==== Materials provided ====

-- ==== Sys2Proof/Machine/HostProgram.lean ====
section
/-! DEFINITION. Host programs: the statements and pseudo-instructions of 30_encoding.md rules R89 and R90, their bus
transactions, and the host agent that runs them on the block. The host's program, variables and position are the host's,
not the block's (10_state.md R20, R29), so they stand outside State. What the host does with a bus error is the parameter
`BUS_ERR_HOST` (60_exceptions.md R214), and the idle edges before each access are the host's own timing (log 14). -/

namespace Sys2Proof.Machine

/-- A host variable: a name (a number here), and for a 4-limb variable which limb (R89, R90). A plain variable is limb 0. -/
structure HostVar where
  name : Nat
  limb : Fin 4
deriving DecidableEq, Repr

/-- What a `WR` writes: a literal or a host variable (R89). -/
inductive HostValue where
  | imm (v : Word)
  | var (n : HostVar)
deriving DecidableEq, Repr

/-- The statements of R89. An offset has 9 bits. -/
inductive HostStmt where
  | wr (off : BitVec 9) (v : HostValue)
  | rd (off : BitVec 9) (dst : Option HostVar)
  | poll (off : BitVec 9) (mask val : Word)
  | label (name : Nat)
deriving DecidableEq, Repr

/-- A 256-bit operand of a pseudo-instruction: a literal or a 4-limb variable set by RDZ (R90). -/
inductive WideValue where
  | lit (n : BitVec 256)
  | var (name : Nat)
deriving DecidableEq, Repr

/-- The pseudo-instructions of R90. `go` takes a value, as the programs' `GO 0x9` does; a mnemonic stands for its
command word (R89). -/
inductive Pseudo where
  | ldx (n : WideValue)
  | ldy (n : WideValue)
  | lds (a b c d : HostValue)
  | go (v : HostValue)
  | goCmd (i : Instr)
  | wait
  | rdz (z : Nat)
  | clr
  | mmul (a b : WideValue) (z : Nat)
deriving DecidableEq, Repr

/-- Limb `k` of a 256-bit operand (R90). -/
def wideLimb (n : WideValue) (k : Fin 4) : HostValue :=
  match n with
  | .lit n    => .imm (n.extractLsb' (64 * k.val) 64)
  | .var name => .var { name := name, limb := k }

/-- Offset of a register as the 9-bit field of a statement. -/
def stmtOffset (r : Reg) : BitVec 9 := BitVec.ofNat 9 (regOffset r)

/-- Four writes of a 256-bit operand to a limb group, limb 0 first. -/
def loadGroup (f : Fin 4 → Reg) (n : WideValue) : List HostStmt :=
  [.wr (stmtOffset (f 0)) (wideLimb n 0), .wr (stmtOffset (f 1)) (wideLimb n 1),
   .wr (stmtOffset (f 2)) (wideLimb n 2), .wr (stmtOffset (f 3)) (wideLimb n 3)]

/-- `GO` of a value: one write to CMD (R90). -/
def goStmts (v : HostValue) : List HostStmt := [.wr (stmtOffset .cmd) v]

/-- `WAIT`: poll STATUS until BUSY is 0 (R90). -/
def waitStmts : List HostStmt := [.poll (stmtOffset .status) 0x1#64 0x0#64]

/-- `RDZ`: read the four limbs of Z into the variable (R90). -/
def rdzStmts (z : Nat) : List HostStmt :=
  [.rd (stmtOffset (.z 0)) (some { name := z, limb := 0 }), .rd (stmtOffset (.z 1)) (some { name := z, limb := 1 }),
   .rd (stmtOffset (.z 2)) (some { name := z, limb := 2 }), .rd (stmtOffset (.z 3)) (some { name := z, limb := 3 })]

/-- The expansions of R90. -/
def expand : Pseudo → List HostStmt
  | .ldx n       => loadGroup .x n
  | .ldy n       => loadGroup .y n
  | .lds a b c d =>
    [.wr (stmtOffset (.x 0)) a, .wr (stmtOffset (.x 1)) b, .wr (stmtOffset (.x 2)) c, .wr (stmtOffset (.x 3)) d]
  | .go v        => goStmts v
  | .goCmd i     => goStmts (.imm (encode i))
  | .wait        => waitStmts
  | .rdz z       => rdzStmts z
  | .clr         => [.wr (stmtOffset .status) (.imm 0x1A#64)]
  | .mmul a b z  =>
    loadGroup .x a ++ loadGroup .y b ++ goStmts (.imm (encode .mul)) ++ waitStmts ++ rdzStmts z

/-- A bus transaction `(rw, off, data)` (R89): `rw` is 1 for a write, and only a write has data. -/
structure Transaction where
  rw   : Bool
  off  : BitVec 9
  data : Option Word
deriving DecidableEq, Repr

/-- The host's variables: what is listed is set, anything else is undefined (R89). -/
abbrev HostEnv := List (HostVar × Word)

/-- A variable's value; `none` while it is undefined (R89). -/
def envGet (env : HostEnv) (n : HostVar) : Option Word :=
  match env with
  | []           => none
  | (m, v) :: es => if m = n then some v else envGet es n

/-- A variable undefined again: a read answered with an error gives it no value (60_exceptions.md R214, I13). -/
def envClear (env : HostEnv) (n : HostVar) : HostEnv := env.filter (fun e => decide (e.1 ≠ n))

/-- A variable set. -/
def envSet (env : HostEnv) (n : HostVar) (v : Word) : HostEnv := (n, v) :: envClear env n

/-- The value a `WR` writes; `none` for an undefined variable. -/
def valueOf (env : HostEnv) : HostValue → Option Word
  | .imm v => some v
  | .var n => envGet env n

/-- The transaction of one execution of a statement (R89); a label has none, and a `WR` of an undefined variable has none. -/
def transactionOf (env : HostEnv) : HostStmt → Option Transaction
  | .wr off v     => (valueOf env v).map (fun w => { rw := true, off := off, data := some w })
  | .rd off _     => some { rw := false, off := off, data := none }
  | .poll off _ _ => some { rw := false, off := off, data := none }
  | .label _      => none

/-- The access of a transaction on the block at `base`: 8 bytes wide (R89). -/
def transactionAccess (base : Nat) (t : Transaction) : Access :=
  match t.data with
  | some v => .write (base + t.off.toNat) 8 v
  | none   => .read (base + t.off.toNat) 8

/-- The variables a program reads before an earlier `RD` sets them make it ill formed (R89). -/
def programDefined : List HostVar → List HostStmt → Bool
  | _, []                            => true
  | known, .wr _ (.imm _) :: ps      => programDefined known ps
  | known, .wr _ (.var n) :: ps      => known.contains n && programDefined known ps
  | known, .rd _ (some n) :: ps      => programDefined (n :: known) ps
  | known, .rd _ none :: ps          => programDefined known ps
  | known, .poll _ _ _ :: ps         => programDefined known ps
  | known, .label _ :: ps            => programDefined known ps

/-- `BUS_ERR_HOST`: what the host does with an error response (60_exceptions.md R214). DESIGN CHOICE of the values: stop
the program, or go on without the value of a failed read (log 14). -/
inductive BusErrHost where
  | stop
  | ignore
deriving DecidableEq, Repr

/-- The host agent: the statements left and its variables. -/
structure HostState where
  todo       : List HostStmt
  env        : HostEnv
  onBusError : BusErrHost
deriving DecidableEq, Repr

/-- Why a host program stops. -/
inductive HostFault where
  /-- The program used an undefined variable (R89). -/
  | undefinedVariable
  /-- The block answered with an error and `BUS_ERR_HOST` is `stop`. -/
  | busError
  /-- `BUS_ERR_HOST` is `ignore` and a `POLL` had to compare the value of a read that was answered without one: "a host
  that uses one has a fault" (60_exceptions.md R214, I13). -/
  | missingValue
  /-- The block itself stopped: its configuration is refused, or its state is out of range (log 9, log 10). -/
  | blockStopped
deriving DecidableEq, Repr

/-- How a run of a host program ends. -/
inductive HostOutcome where
  | finished (h : HostState) (s : State)
  /-- The given timing is used up first. -/
  | paused (h : HostState) (s : State)
  | fault (r : HostFault) (h : HostState) (s : State)
deriving DecidableEq, Repr

/-- One transaction on the bus after `gap` idle edges. -/
def transact (gap : Nat) (a : Access) (s : State) : Host.Outcome State Fault Refusal :=
  Host.Core.run Sys2Proof.core (gap + 1)
    { s with inputs := List.replicate gap idleEdge ++ [{ rst := false, access := some a }] }

/-- The host after the response `r` to its first statement. A `RD` answered without data leaves its variable undefined, so
that a later use is a fault. A `POLL` uses the value it reads: with one that is not yet the wanted one it stands again
(R89), and without one it is a fault (60_exceptions.md R214, I13). -/
def afterResponse (r : Response) (h : HostState) : Except HostFault HostState :=
  match h.todo with
  | []                     => .ok h
  | .wr _ _ :: ps          => .ok { h with todo := ps }
  | .label _ :: ps         => .ok { h with todo := ps }
  | .rd _ none :: ps       => .ok { h with todo := ps }
  | .rd _ (some n) :: ps   =>
    match r with
    | .data v => .ok { h with todo := ps, env := envSet h.env n v }
    | .none   => .ok { h with todo := ps, env := envClear h.env n }
    | .ok     => .ok { h with todo := ps, env := envClear h.env n }
    | .error  => .ok { h with todo := ps, env := envClear h.env n }
  | .poll _ mask want :: ps =>
    match r with
    | .data v => .ok (if v &&& mask = want then { h with todo := ps } else h)
    | .none   => .error .missingValue
    | .ok     => .error .missingValue
    | .error  => .error .missingValue

/-- One statement of the host after `gap` idle edges. -/
def hostStatement (gap : Nat) (h : HostState) (s : State) : HostOutcome :=
  match h.todo with
  | []             => .finished h s
  | .label _ :: ps => .paused { h with todo := ps } s
  | p :: _         =>
    match transactionOf h.env p with
    | none   => .fault .undefinedVariable h s
    | some t =>
      match transact gap (transactionAccess s.cfg.base t) s with
      | .fault _   => .fault .blockStopped h s
      | .refused _ => .fault .blockStopped h s
      | .next s'   =>
        if s'.resp = .error ∧ h.onBusError = .stop then .fault .busError h s'
        else
          match afterResponse s'.resp h with
          | .ok h'   => .paused h' s'
          | .error r => .fault r h s'

/-- A host program with the idle edges before each statement given, one number for each execution of a statement. -/
def runHost : List Nat → HostState → State → HostOutcome
  | [], h, s        => if h.todo = [] then .finished h s else .paused h s
  | gap :: gs, h, s =>
    match hostStatement gap h s with
    | .paused h' s'   => runHost gs h' s'
    | .finished h' s' => .finished h' s'
    | .fault r h' s'  => .fault r h' s'

/-- `ORDERED_PORT` (20_memory.md R58, D20): where it holds, the accesses arrive in the order the host issued them;
where it does not, in some order of the same accesses. A claim that needs the order takes it as a premise. -/
def Delivered (orderedPort : Bool) (issued arrived : List Access) : Prop :=
  if orderedPort then arrived = issued else arrived.Perm issued

end Sys2Proof.Machine
end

====

_Try it_.
Return only the exact lines from the opening of the records through the line that contains "not the block's", both included.

_Solved problem_.
-- ==== Sys2Proof/Machine/HostProgram.lean ====
section
/-! DEFINITION. Host programs: the statements and pseudo-instructions of 30_encoding.md rules R89 and R90, their bus
transactions, and the host agent that runs them on the block. The host's program, variables and position are the host's,
not the block's (10_state.md R20, R29), so they stand outside State. What the host does with a bus error is the parameter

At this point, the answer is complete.